Nach Maßgabe dessen liegt beim Kläger zu 1. die Voraussetzung für eine Verpflichtung der Beklagten, Abschiebungshindernisse nach § 60 Abs. 7 AufenthG festzustellen, nicht vor, weil nicht mit beachtlicher Wahrscheinlichkeit zu befürchten ist, dass sich sein Gesundheitszustand im Falle einer Rückkehr nach Serbien und Montenegro, einschließlich Kosovo, alsbald wesentlich verschlechtern wird, so dass eine erhebliche konkrete Gefahr für Leib und Leben zu befürchten ist. Nach der zuletzt eingereichten ärztlichen Bescheinigung vom 22. Februar 2005 leidet der Kläger zu 1. an Diabetes mellitus, Typ II ohne Insulin, grauer Star und Fettleber. Es finde eine medikamentöse Behandlung der Zuckerkrankheit statt. Diese geltend gemachten Erkrankungen sind nicht geeignet, eine individuelle konkrete Gefahr für Leib oder Leben i.S.d. § 60 Abs. 7 AufenthG im Falle einer Rückkehr zu begründen. Die geltend gemachten Krankheiten sind in Serbien und Montenegro einschließlich Kosovo hinreichend behandelbar (Deutsches Verbindungsbüro Kosovo an Nds.

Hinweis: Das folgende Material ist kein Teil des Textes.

-- ==== Sys2Proof/Machine/Core.lean ====
section
/-! DEFINITION. The machine as the host runs it. -/

def Sys2Proof.core : Host.Core := { State := Sys2Proof.Machine.State, Fault := Sys2Proof.Machine.Fault, Refusal := Sys2Proof.Machine.Refusal, step := Sys2Proof.Machine.step, reset := Sys2Proof.Machine.State.reset }
end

OVG vom 19. November 2003; vgl. auch zur Behandelbarkeit von Diabetes mellitus und Verfügbarkeit von Insulin: Deutsches Verbindungsbüro an VG Magdeburg vom 16. Januar 2003, an BAFL vom 27. November 2002, an VG Bayreuth vom 17. Oktober 2002, an VG Bayreuth vom 16. September 2002, an BAFL vom 26. August 2002; Deutsche Botschaft Belgrad vom 4. Februar 2002; Auswärtiges Amt an VG Sigmaringen 11. Juli 2001 und vom 16. Mai 2001; KIP (ICMPD) an VG Sigmaringen vom 8. Mai 2001 und vom 22. März 2001; BAFL, Gesundheitswesen, Juni 2004, Seite 14).

38

Die Abschiebungsandrohung in dem angefochtenen Bescheid ist ebenfalls rechtlich nicht zu beanstanden (§§ 34 Abs. 1, 36 Abs. 1 AsylVfG).

39

Die Kostenentscheidung beruht auf §§ 154 Abs. 1, 155 Abs. 2 VwGO, § 83 b AsylVfG. Die Entscheidung über die vorläufige Vollstreckbarkeit folgt aus § 167 VwGO i.V.m. § 708 Nr. 11 ZPO.